IBM Tivoli Netcool/OMNIbus, Version 7.4

Review and amend your SQL queries, and create a selection of well-designed, efficient indexes

It is useful to understand how SQL queries are optimized so that you can construct efficient SQL queries. Review your existing SQL queries and amend them to benefit from optimization and indexing.

Read through the SQL query and indexing guidelines provided.
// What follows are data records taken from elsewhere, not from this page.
/-- The body of a 0x0F01 SUPPRESSED record (R349). -/
def suppressedBody (code : Nat) (q : Suppressed) : Bytes :=
  le 2 code ++ le 2 0 ++ le 4 q.count ++ le 8 q.firstUs ++ le 8 q.lastUs

/-- The 0x0F01 record of one code is submitted and its count cleared, if the count is nonzero (R357). -/
def evReportSuppressed (code : Nat) (e : Evid) : Evid :=
  match tabGet none e.suppressed code with
  | none => e
  | some q =>
    { e with suppressed := tabSet none e.suppressed code none, inflight := e.inflight ++ [⟨0x0f01, 8, suppressedBody code q, .none, 0⟩] }

/-- Every nonzero SUPPRESSED count is written, by rising code (R357). -/
def evFlushSuppressed (e : Evid) : Evid := (e.suppressed.cells.map (fun c => c.1)).foldl (fun e c => evReportSuppressed c e) e

/-- A unit submits a record of an event that has already happened (R356, R357, R362): it is counted, waits, or is on its
way to durable. A record that the Fix Ring does not let in has taken its token all the same: the model's choice (log entry 152). -/
def evSubmit (now : Nat) (rate : Nat → Nat × Nat) (code src : Nat) (body : Bytes) (e : Evid) : Evid :=
  if limitedCode code then
    let (e1, got) := takeToken now rate code e
    if !got || !evAdmits e1 code then evSuppress now code e1
    else evTake code src body (evReportSuppressed code e1)
  else evTake code src body e
where
  /-- The record is on its way to durable, or waits behind those that wait (R362). -/
  evTake (code src : Nat) (body : Bytes) (e : Evid) : Evid :=
    if evFree e code then { e with inflight := e.inflight ++ [⟨code, src, body, .none, 0⟩] }
    else { e with waiting := e.waiting ++ [⟨code, src, body, .none, e.inflight.length⟩] }

/-- A record that no longer gets in waits before those that were submitted after it (R362). -/
def evRefused (w : Waiting) (e : Evid) : Evid :=
  let before := e.waiting.takeWhile (fun x => decide (x.ahead = 0))
  { e with waiting := before ++ [w] ++ (e.waiting.drop before.length).map (fun x => { x with ahead := x.ahead - 1 }) }

/-- The oldest submitted record becomes durable; one that no longer gets in is counted or waits (R345, R362). -/
def evDurable (now : Nat) (e : Evid) : Evid :=
  match e.inflight with
  | [] => e
  | w :: r =>
    let e0 := { e with inflight := r, waiting := e.waiting.map (fun x => { x with ahead := x.ahead - 1 }) }
    if evAdmits { e with inflight := r } w.code then
      let (e1, ok) := evWrite now w.code w.src w.body e0
      if ok then e1 else evRefused w { e with inflight := r }
    else if limitedCode w.code then evSuppress now w.code e0
    else evRefused w { e with inflight := r }

/-- n submitted records become durable, in order. -/
def evDrainN (now : Nat) : Nat → Evid → Evid
  | 0, e => e
  | n + 1, e => evDrainN now n (evDurable now e)

/-- Every submitted record becomes durable. -/
def evDrain (now : Nat) (e : Evid) : Evid := evDrainN now e.inflight.length e

/-- What comes before a record on which an effect waits: it consumes a token if one is present, and its code's count is then written first
(R357, R358). -/
def evGate (now : Nat) (rate : Nat → Nat × Nat) (code : Nat) (e : Evid) : Evid :=
  if limitedCode code then
    let (e1, got) := takeToken now rate code e
    if got then evReportSuppressed code e1 else e1
  else e

/-- A record on which an effect waits, submitted in a bank failover or with the array OUT: it waits behind what was submitted before it
(R358, R465, R467). -/
def evHold (now : Nat) (rate : Nat → Nat × Nat) (code src : Nat) (body : Bytes) (gate : Gate) (e : Evid) : Evid :=
  let e0 := evGate now rate code e
  { e0 with waiting := e0.waiting ++ [⟨code, src, body, gate, e0.inflight.length⟩] }

/-- R358: a record on which an effect waits. The result says whether it is durable now; otherwise it waits with its effect (R362). -/
def evGated (now : Nat) (rate : Nat → Nat × Nat) (code src : Nat) (body : Bytes) (gate : Gate) (e : Evid) :
    Evid × Bool :=
  let e1 := evDrain now (evGate now rate code e)
  if evFree e1 code then
    let (e2, ok) := evWrite now code src body e1
    if ok then (e2, true) else ({ e1 with waiting := e1.waiting ++ [⟨code, src, body, gate, 0⟩] }, false)
  else ({ e1 with waiting := e1.waiting ++ [⟨code, src, body, gate, 0⟩] }, false)

/-- The chain head stands once the blocks of a Boot Record's close are chained (R372; R374, step 3). -/
def brHeadStep (e : Evid) : Evid :=
  if e.brPhase = .closing ∧ e.brHead = none ∧ e.brLeft = 0 then { e with brHead := some (e.lastIndex, e.headSeq, e.headChain) } else e

/-- One more block is chained. -/
def brChained (e : Evid) : Evid := brHeadStep { e with brLeft := e.brLeft - 1 }

/-- The chain unit takes the oldest closed block (R354). -/
def chainStep (dev : Bytes) (e : Evid) : Evid :=
  match e.chainQ with
  | [] => e
  | k :: r =>
    match blockAt e k with
    | none => brChained { e with chainQ := r }
    | some b =>
      let i := (e.lastIndex + 1) % 2 ^ 64
      let b1 := { b with index := some i }
      let prev := if i = 0 then
          sha384 ([0x46, 0x56, 0x58, 0x39, 0x2d, 0x47, 0x45, 0x4e, 0x45, 0x53, 0x49, 0x53] ++ fit 16 dev)
        else e.headChain
      let c := sha384 (prev ++ blockHead dev b1)
      let e1 := putBlock { e with chainQ := r, lastIndex := i, headChain := c } k { b1 with chain := c }
      brChained (match b.recs.getLast? with
      | some q => if b.ring then e1 else { e1 with headSeq := q.seq }
      | none => e1)

/-- Every closed block is chained (R354, R355). -/
def chainAll (dev : Bytes) (e : Evid) : Evid := (List.range e.chainQ.length).foldl (fun e _ => chainStep dev e) e

/-- The slot that holds a chained block by CB_INDEX. -/
def slotOfIndex (e : Evid) (i : Nat) : Option (Nat × Block) :=
  e.fix.cells.findSome? (fun c => match c.2 with
    | .chainBlock b => if b.index = some i ∧ b.chain ≠ [] then some (c.1, b) else none
    | _ => none)

/-- Free a slot (R360). -/
def freeSlot (k : Nat) (e : Evid) : Evid := { e with fix := tabSet .free e.fix k .free }

/-- A new epoch (R364, R367, R368): suppressed counts are written, open blocks close with cause EPOCH, EPOCH rises by one
and 0x0F02 follows; an epoch that would pass 2^32 − 1 does not begin, and 0x0F04 seals the journal instead.
With no space for these records the epoch begins all the same, and they wait: the model's choice (log entry 154). -/
def evBeginEpoch (now cause lcCount : Nat) (dev : Bytes) (e : Evid) : Evid :=
  let e0 := chainAll dev e
  let e1 := evDrain now (evFlushSuppressed e0)
  let e2 := evCloseBoth 6 e1
  if e2.epoch + 1 < 2 ^ 32 then
    let e3 := { e2 with epoch := e2.epoch + 1, epochStart := now, begun := true }
    let (e4, ok) := evWrite now 0x0f02 8 (le 4 e3.epoch ++ le 1 cause ++ le 1 lcCount ++ le 2 0) e3
    if ok then e4 else { e3 with waiting := e3.waiting ++ [⟨0x0f02, 8, le 4 e3.epoch ++ le 1 cause ++ le 1 lcCount ++ le 2 0, .none, 0⟩] }
  else
    let e3 := { e2 with isSealed := true, epochStart := now, begun := true }
    let (e4, ok) := evWrite now 0x0f04 8 (le 4 e3.epoch ++ le 4 0) e3
    if ok then e4 else { e3 with waiting := e3.waiting ++ [⟨0x0f04, 8, le 4 e3.epoch ++ le 4 0, .none, 0⟩] }

/-- Bytes of a WRITE slot in use. -/
def writeUsed (l : List (Nat × Nat)) : Nat := (l.map (fun x => x.2)).sum

/-- Bytes that an entry with n data bytes takes in WRITE slots: its address, device, class and identity come before the data (R359). Their
size is a DESIGN CHOICE (log entry 14). -/
def writeSize (n : Nat) : Nat := 32 + n

/-- n bytes of entry `id` go to the open WRITE block, and on into fresh slots (R359). -/
def evPutWrite (id : Nat) : Nat → Nat → Evid → Evid × Bool
  | 0, _, e => (e, false)
  | fuel + 1, n, e =>
    let fresh := match fixNext e with
      | none => (e, false)
      | some k => evPutWrite id fuel n { e with lastSlot := k, openWrite := some k, fix := tabSet .free e.fix k (.write [(id, 0)]) }
    match e.openWrite with
    | none => fresh
    | some k =>
      match tabGet .free e.fix k with
      | .write l =>
        let room := 65536 - writeUsed l
        if room = 0 then fresh
        else
          let e1 := { e with fix := tabSet .free e.fix k (.write (l.filter (fun x => decide (x ≠ (id, 0))) ++ [(id, min n room)])) }
          if n ≤ room then (e1, true) else evPutWrite id fuel (n - room) { e1 with openWrite := none }
      | _ => fresh
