/-- A block of the Vault is readable, and n blocks from one on. -/
def vaultReadable (back : List DriveBlock) (s : State) (lba : Nat) : Bool := (vaultFetch back s lba).isSome
def vaultReadableN (back : List DriveBlock) (s : State) (lba n : Nat) : Bool := (List.range n).all (fun i => vaultReadable back s (lba + i))

/-- The superblock that the bytes of a copy hold, where MAGIC and VERSION are right (R380). -/
def sbParse (b : Bytes) : Option Superblock :=
  let f := fun a n => unle (fit n (b.drop a))
  if f 0 4 = 0x54565946 ∧ f 4 2 = 1 then some ⟨fit 16 (b.drop 8), f 24 1, f 32 8, f 40 8, f 48 8⟩ else none

/-- Superblock copy i as it is read: `stored` where the drive returns it as it was written. -/
def sbRead (back : List DriveBlock) (s : State) (i : Nat) (stored : Option Superblock) : Option Superblock :=
  if back.any (fun b => decide (b.lba = lbaSuper i)) then (vaultFetch back s (lbaSuper i)).bind sbParse
  else if vaultReadable [] s (lbaSuper i) then stored else none

/-- Superblock copy i is accepted (R380). -/
def sbOk (back : List DriveBlock) (s : State) (i : Nat) (stored : Option Superblock) : Bool :=
  match sbRead back s i stored with
  | none => false
  | some b => lbaOk s.vault.ns.format && decide (b.deviceId = devId s) && decide (b.lcCount = s.otp.countLatched)
      && decide (b.n = vaultN s.vault.ns) && decide (b.g = vaultG s.vault.ns) && decide (b.archCbs = vaultArch s.vault.ns)

/-- A judgement that reads the Vault fails when the Vault is OUT. -/
def vaultStreamFail (i : Img) : Img :=
  { i with stream := i.stream.map (fun t => if t.src = .vault then { t with failed := true } else t) }

/-- Bytes 0 to 2 of every Kelnyx vendor message (R507): MSG_TYPE 0x7E with the IC bit 0, then VENDOR_ID 0x4B, 0x58. -/
def vendorHead : Bytes := [0x7e, 0x4b, 0x58]

/-- The bytes of a response (R507): VERSION 1, REQUEST 0 with the INSTANCE echoed, the COMMAND answered, DEVICE_STATUS, RSVD, and a body
that begins with RESULT and 3 bytes of 0. -/
def vendorResponse (cmd flags status result : Nat) (body : Bytes) : Bytes :=
  vendorHead ++ le 1 1 ++ le 1 (flags % 32) ++ le 1 cmd ++ le 1 status ++ le 1 0 ++ le 1 result ++ zeros 3 ++ body

/-- A response of a management port that comes after its request's own command (R385, R507). -/
def lateAnswer (b : Bool) (cmd flags result : Nat) (body : Bytes) (s : State) : State :=
  let f := fun (m : Mgt) => { m with late := some (vendorResponse cmd flags s.mor.floorCause result body) }
  if b then { s with mgtB := f s.mgtB } else { s with mgtA := f s.mgtA }

/-- The COMMAND of a request whose answer is read from the Vault (R385). -/
def readCmd : VaultRead → Nat
  | .block _ _ _ => 0x21
  | .boot _ _ _ => 0x24

/-- The commands not yet complete end with the Vault: what they were to write is as it was, and a management port's read gives ABSENT
(R385). -/
def nvmeDrop (s : State) : State :=
  s.vault.nvme.foldl (fun s c => match c.use with
    | .mgtRead b f q => lateAnswer b (readCmd q) f 2 [] s
    | _ => s) (upVault (fun v => { v with nvme := [], resetting := false, sbBack := [], ckpt := none }) s)

/-- A change of Vault state with its record 0x0F05. STATE 3 is INITIALISED, which is no state of the register. -/
def vaultSet (st : VaultState) (code cause : Nat) (s : State) : State :=
  let s1 := if st = .out then upImgs (fun t => ⟨t.cells.map (fun c => (c.1, vaultStreamFail c.2))⟩) s else s
  emit 0x0f05 8 (le 1 code ++ le 1 cause ++ le 2 0 ++ le 8 s.vault.ns.blocks)
    (upVault (fun v => { v with state := st, cause := cause }) s1)

/-- NVMe commands that write no block are issued (R377, R383). -/
def nvmeIssue (l : List NvmeUse) (s : State) : State :=
  upVault (fun v => { v with nvme := v.nvme ++ l.map (fun u => ⟨u, 1, false, 1, none⟩) }) s

/-- A forced re-key (R367, R375): a new epoch with CAUSE 0x02, BLOCK_NO and SEAL_NO from 0, and a Boot Record of its own when the
start's is signed already, or else the start's is built in it; a journal that cannot advance is sealed and the Vault is READ_ONLY
(R368). -/
def rekey (s : State) : State :=
  let signed := decide (s.ev.brPhase = .signed)
  let e1 := evBeginEpoch s.aot 2 s.otp.countLatched (devId s) s.ev
  if e1.isSealed then
    let s1 := upEv (fun _ => e1) s
    if s.vault.state = .inService then vaultSet .readOnly 4 5 s1 else s1
  else
    let e2 : Evid := if signed then { e1 with brPhase := .none, brStart := some (e1.brStart.getD e1.br), br := [] } else { e1 with brPhase := .none }
    brClose (upNrx (fun n => { n with sealNo := 0, sealEnd := 0 })
      (upVault (fun v => { v with blockNo := 0, runEnd := 0 }) (upEv (fun _ => e2) s)))

/-- A run of blocks takes the place of what was written there. -/
def putRun (r : VRun) (l : List VRun) : List VRun :=
  r :: l.filter (fun x => decide (x.lba < r.lba) || decide (r.lba + r.count < x.lba + x.count))

/-- BLOCK_NO has reached 2^64 − 2^20: a new epoch begins at once (R367), unless the journal is sealed already (R368). -/
def blockNoLimit (s : State) : State := if 2 ^ 64 - 2 ^ 20 ≤ s.vault.blockNo ∧ s.ev.isSealed = false then rekey s else s

/-- n Vault blocks are to be written: BLOCK_NO advances, in reserved runs of 65,536 (R365 to R367). -/
def useBlocks (n : Nat) (s : State) : State :=
  blockNoLimit (upVault (fun v => { v with blockNo := v.blockNo + n, runEnd := max v.runEnd (roundUp (v.blockNo + n) 65536) }) s)

/-- The writes of a use are issued, `cmds` commands for n blocks from an LBA with a KIND: they take their nonces now, under the current
epoch (R365 to R367, R378, R379). Once the journal is sealed nothing is written (R368). -/
def nvmeWrite (u : NvmeUse) (cmds kind lba n : Nat) (s : State) : State :=
  if s.ev.isSealed then s
  else useBlocks n (upVault (fun v => { v with nvme := v.nvme ++ [⟨u, 1, false, cmds, some ⟨lba, n, s.ev.epoch, kind, v.blockNo, s.otp.countLatched⟩⟩] }) s)

/-- The Boot Record of an epoch is written to the store, 8 blocks (R376, R378). -/
def writeBoot (epoch : Nat) (s : State) : State := nvmeWrite (.bootRecord epoch) 8 kindBoot (lbaBoot epoch) 8 s

/-- The state of a Vault that is coming into service: READ_ONLY while the journal is sealed (R368). Boot Records that wait
for it are written (R376). -/
def vaultServe (s : State) : State :=
  if s.ev.isSealed then vaultSet .readOnly 4 5 s
  else each (s.vault.brDue.map (fun b => b.1)) writeBoot (vaultSet .inService 1 0 s)

/-- What Format NVM leaves of the format (R380): one that meets R377. -/
def vaultFormat (n : Namespace) : Namespace := if lbaOk n.format then n else { n with format := (n.formats.find? lbaOk).getD n.format }

/-- The superblock of this device, count and namespace (R380). -/
def sbOwn (s : State) : Superblock := ⟨devId s, s.otp.countLatched, vaultN s.vault.ns, vaultG s.vault.ns, vaultArch s.vault.ns⟩

/-- Initialisation of the Vault begins (R380): Format NVM if the format does not meet R377, then an empty directory of 2,048 blocks and both
superblock copies. Where a Flush is issued the manual does not say (log entry 120). -/
def vaultInit (s : State) : State :=
  let s1 := nvmeIssue (if lbaOk s.vault.ns.format then [] else [.format]) s
  let s2 := nvmeWrite (.writeSuper 1) 1 kindSuper (lbaSuper 1) 1 (nvmeWrite (.writeSuper 0) 1 kindSuper (lbaSuper 0) 1
    (nvmeWrite .writeDirs 2048 kindDir (lbaDir 0) 2048 s1))
  if s2.ev.isSealed then vaultSet .readOnly 4 5 s2 else nvmeIssue [.flush] s2

/-- Both superblock copies have been read (R380): the Vault is accepted, or is initialised, or is left OUT because its namespace cannot meet
R377. Nothing is written to it while the journal is sealed (R368). -/
def vaultAccept (back : List DriveBlock) (s : State) : State :=
  if sbOk back s 0 s.vault.sb0 || sbOk back s 1 s.vault.sb1 then vaultServe (upVault (fun v => { v with accepted := true }) s)
  else if !vaultFits s.vault.ns then vaultSet .out 2 3 s
  else if s.ev.isSealed then vaultSet .readOnly 4 5 s
  else vaultInit s

/-- The Vault follows its endpoint (R377, R380, R383): when it becomes OPEN the controller is brought up and the superblocks are read; OUT
when it leaves OPEN. A debug session makes Vault reads wait (R389). -/
def vaultSync (s : State) : State :=
  let v := s.vault
  if vaultOpen s then
    if decide (v.state = .out) && !v.failed && s.otp.session.isNone && decide (v.cause ≠ 3) && v.nvme.isEmpty then
      nvmeIssue [.identify, .setQueues, .createCq, .createSq, .readSuper 0, .readSuper 1] s
    else s
  else if v.state ≠ .out then vaultSet .out 2 1 (upVault (fun v => { v with accepted := false }) (nvmeDrop s))
  else if v.nvme.isEmpty then s else nvmeDrop s

/-- An alert to the BMC on one port: an IBI sequence in I3C mode unless ALERT_N is low or one runs, ALERT_N low in SMBus
mode (R474, R475). -/
def alertPort (m : Mgt) : Mgt :=
  match m.mode with
  | .i3c => if m.alertLow || m.ibi.isSome then m else { m with ibi := some 1 }
  | .smbus => { m with alertLow := true }

/-- An alert on both management ports. -/
def alertBoth (s : State) : State := { s with mgtA := alertPort s.mgtA, mgtB := alertPort s.mgtB }

/-- How many thresholds a reading in quarter degrees has reached: 105 °C, 110 °C, 120 °C (R496). -/
def tempLevel (t : Temp) : Nat :=
  if !t.valid then 0 else b2n (decide (420 ≤ t.reading.toInt)) + b2n (decide (440 ≤ t.reading.toInt)) + b2n (decide (480 ≤ t.reading.toInt))

/-- The PLDM numeric sensor of the management ports: its reading in quarter degrees, none before the first, and its state, the thresholds
reached (R496). -/
def tempSensor (s : State) : Option Int × Nat := (if s.temp.valid then some s.temp.reading.toInt else none, tempLevel s.temp)

/-- Firmware that finds the reading across a threshold since it last looked sends the PLDM event and raises the alert (R474, R496). -/
def tempAlert (s : State) : State :=
  if fwRuns s && decide (tempLevel s.temp ≠ s.temp.told) then
    let s1 := alertBoth s
    let l := tempLevel s.temp
    { s1 with temp := { s1.temp with told := l }, mgtA := { s1.mgtA with sensorEvent := some l }, mgtB := { s1.mgtB with sensorEvent := some l } }
  else s

/-- The alert of HIGH, once each time the Fix Ring reaches it (R361); firmware raises it again after a restart (R474). -/
def highAlert (s : State) : State :=
  if 288 ≤ fixUsed s.ev then
    if !s.ev.highTold && fwRuns s then alertBoth (upEv (fun e => { e with highTold := true }) s) else s
  else if s.ev.highTold then upEv (fun e => { e with highTold := false }) s
  else s

/-- Everything the Mordant, the gate and the evidence unit do after an event until nothing more follows at once: holds,
Vat grants withdrawn, Releases, Vat grants, re-checks that begin, final holds, the phase, the Vault, the Boot Record
close. With no oscillator toggling nothing clocked happens (R514). -/
def settle (s : State) : State :=
  if !clocked s then s
  else
    let s1 := vatWithdraw (cascade 33 (vioHold s))
    let s2 := vatGrant (vatRelease (interlock 33 s1))
    let s3 := finalCascade 33 (recheckGo s2)
    highAlert (brClose (vaultSync (phaseStep s3)))

/-- The domains a trip moves to TRIP_HELD. -/
def tripList (s : State) : List Nat :=
  (domsListed s).filter (fun d => tripHold s d && decide (domSt s d ≠ .tripHeld))

/-- A TRIP_HOLD domain moves to TRIP_HELD; its release request is cleared if it was RELEASED (R105, R118). The devices that hold
its images are reset only when it leaves RELEASED (R226). -/
def tripDom (d : Nat) (s : State) : State :=
  let rel := decide (domSt s d = .released)
  let s1 := upMor (fun m => { m with dom := tabSet .held m.dom d .tripHeld, relReq := if rel then putBit m.relReq d false else m.relReq }) s
  if rel then domProtoReset d (domUnslot d s1) else domUnslot d s1

/-- The gate's part of a trip: endpoints that are OPEN or RECHECK are contained with cause TRIP, those of TRIP_HOLD domains only
while the Mordant has no clock to seal them in its next cycle, and every downstream transmitter is in electrical idle, so no
downstream link stays up (R118, R514). -/
def tripGate (s : State) : State :=
  let l := (epsAll s).filter (fun j => (decide ((epOf s j).st = .opened) || decide ((epOf s j).st = .recheck))
    && !(aocRuns s && (match outDom s (48 + j) with
        | some d => tripHold s d
        | none => false)))
  let s1 := each l (epContain (fun c => { c with trip := true })) s
  let s2 := each (epsAll s) (fun j => upEp j (fun e => { e with relink := e.relink || (e.link && decide (e.st = .contained)), link := false, epWait := false })) s1
  upFab (fun g => { g with links := ⟨g.links.cells.filter (fun c => match portRec s c.1 with
    | some r => decide (r.role = 1)
    | none => true)⟩ }) s2

/-- A Custody Trip source asserts (R116, R118, R119): the first sets the trip and acts; its record follows as
TRIP_RECORD. With both oscillators stopped the trip acts on the outputs alone and the domains move when one resumes. -/
def custodyTrip (src : Nat) (s : State) : State :=
  if !s.mor.latched then s
  else
    let mask := if s.mor.trip then 0 else maskOf 32 (tripList s)
    let s1 := upMor (fun m => { m with tripNotes := m.tripNotes ++ [⟨src, mask, !m.trip⟩] }) s
    if s.mor.trip then s1
    else
      let l := tripList s
      let s2 := tripGate (upMor (fun m => { m with trip := true, asyncTrip := !clocked s }) s1)
      if clocked s then settle (each l tripDom s2) else s2

/-- What the pad of a custody output does: high impedance, where the external pull-down holds the line low (R21, R80), or driven. -/
inductive Pad where
  | hiZ
  | low
  | high
deriving DecidableEq, Repr

/-- PERST_N_jj may be high: its seal is lifted, or is being lifted by the Release of an UNVERIFIED_OK domain, or it is under Vat custody
and no trip has acted without the clock (R105, R112, R118, R298, R301, R514). -/
def perstOn (s : State) (d j : Nat) : Bool :=
  (decide (domSt s d = .released) && (!sealSet (epOf s j).st || sealLifting s j)) || (underVat s j && !s.mor.asyncTrip)

/-- The Mordant's output enables let an output be high (R23, R105, R112, R514). -/
def outOn (s : State) (o : Nat) : Bool :=
  match outDom s o with
  | none => false
  | some d => !(s.mor.trip && tripHold s d) && (if o < 48 then decide (domSt s d = .released) else perstOn s d (o - 48))

/-- The pad of an output: at high impedance without VSEC or while VIO_RST is not good (R80, R94, R515), low where a boundary-scan
cell drives it low (R18) or a loss of VIO_RST has still to be acted on (R81, log entry 67), else as the Mordant drives it. -/
def pad (s : State) (o : Nat) : Pad :=
  if !s.mor.vsec || s.mor.vioRst.isNone then .hiZ
  else if s.mor.bscan.getLsbD o || s.mor.vioLost || !outOn s o then .low
  else .high

/-- The level of an output's line: false is low. -/
def outLevel (s : State) (o : Nat) : Bool := decide (pad s o = .high)

/-- A pair executes: the main set is good, self-test has passed the core set, and the active pair is in service. -/
def pairRuns (s : State) : Bool := s.sc.mainGood && !s.sc.holdOnly && (if s.sc.active then s.sc.pairB else s.sc.pairA)

/-- ROM keeps control (R125, R214, R461): in FLOOR, while it waits for replay before step 6, or in a start that stays in HOLD. -/
def romRuns (s : State) : Bool :=
  (decide (s.mor.floorCause ≠ 0) || decide (s.mor.phase = 1)) && !s.sc.selfTestDue && !s.sc.restartDue
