-- ==== Sys2Proof/Machine/Flags.lean ====
section
/-!
DEFINITION. The unit counts and the summary words that registers and records show (R464, R504, R505).
-/

namespace Sys2Proof.Machine

open Sys2Proof

/-- ID_REV of die revision B1 (R503, R504). -/
def idRev : Word := 0x4B589F21

/-- CAPS (R503). -/
def caps (s : State) : Word :=
  packWord [(30, variantCode s.otp.feat), (26, nBays s), (21, nSlices s), (19, nPlanes s), (14, nCch s), (11, nBanks s),
    (7, nLake s), (5, nSig s), (0, nDga s)]

/-- CAPS_EXT (R503). -/
def capsExt (s : State) : Word :=
  packWord [(13, b2n (s.otp.feat.getLsbD 20)), (12, b2n (s.otp.feat.getLsbD 9)), (11, b2n (fabricEn s)), (8, ringQtr s.otp.feat),
    (4, fieldOf s.otp.feat 10 4), (2, lakeModeCode s), (0, nPairs s)]

end Sys2Proof.Machine
end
When designing and creating indexes, it is also useful to understand the characteristics of the ObjectServer database tables and columns, to help you gauge which indexed columns might help to enhance performance. Integer comparisons are faster than string comparisons, so if your event data contains strings that are constants, consider using integers to represent the strings within your rules files, automations, and filters, and then use conversions to display the strings to users. For example, the Class column in the ObjectServer is an integer data type, but is displayed as a string in event lists. You can take the following actions to pass event data as integers, which are then displayed as strings:
  • Revise your probe rules files to set integer values that map to corresponding strings.
  • Revise your automations (and Netcool/Impact policies if applicable) to use the integer values.
  • Revise your filters to use the integer values in WHERE clauses.
  • Add conversions that map the integer values to the string values that will be displayed to users.

You can use the CREATE INDEX SQL command to create indexes, and the DROP INDEX command to delete redundant indexes. Details about the indexes that you create are stored in the catalog.indexes table.

After revising your SQL queries and creating indexes, temporarily set the MessageLevel property to debug so that the execution time of individual SQL queries, and indexing details, will be logged. Allow a suitable period of processing activity.

Examine the ObjectServer log file $NCHOME/omnibus/log/server_name.log to:
  • Determine which SQL queries negatively impacted performance; check to see which queries took too long, or were executed repeatedly.
  • Determine which indexes were used.
  • Analyze the response times for SQL queries that are frequently used, and assess whether the benefits are significant or marginal.

The following steps describe how to determine the length of time a specific SQL query takes to run:

  1. Look for an ObjectServer log message that is similar to the following sample:
    2010-03-19T14:39:27: Debug: D-OBJ-105-010: Client language command on 
    connection ID N: [user1][isql][][hostname.ibm.com] [SQL statement].

    where SQL statement is the SQL statement you want to analyze.

  2. Make a note of the connection ID number N.
  3. Look for an ObjectServer log message that is similar to the one shown below, which contains the same value for N:
    2010-03-19T14:39:27: Information: I-OBJ-104-016: Profiler timing submitted from 
    connection ID N: time in seconds

    where the time in seconds is the length of time taken for the SQL query to run.

Using the following ObjectServer log output as an example:

2010-03-19T14:39:27: Debug: D-OBJ-105-010: Client language command on connection
ID 1: [user1][isql][][hostname.ibm.com] [select * from catalog.indexes;]. 2010-03-19T14:39:27: Information:
I-OBJ-104-016: Profiler timing submitted from connection ID 1: 0.000265

You can see that it has taken 0.000265 seconds for the select * from catalog.indexes command to complete.

Note: Setting ObjectServer logging to debug mode can be performed without taking the ObjectServer offline. This setting can adversely affect performance, so you must switch off debug logging after the data has been collected.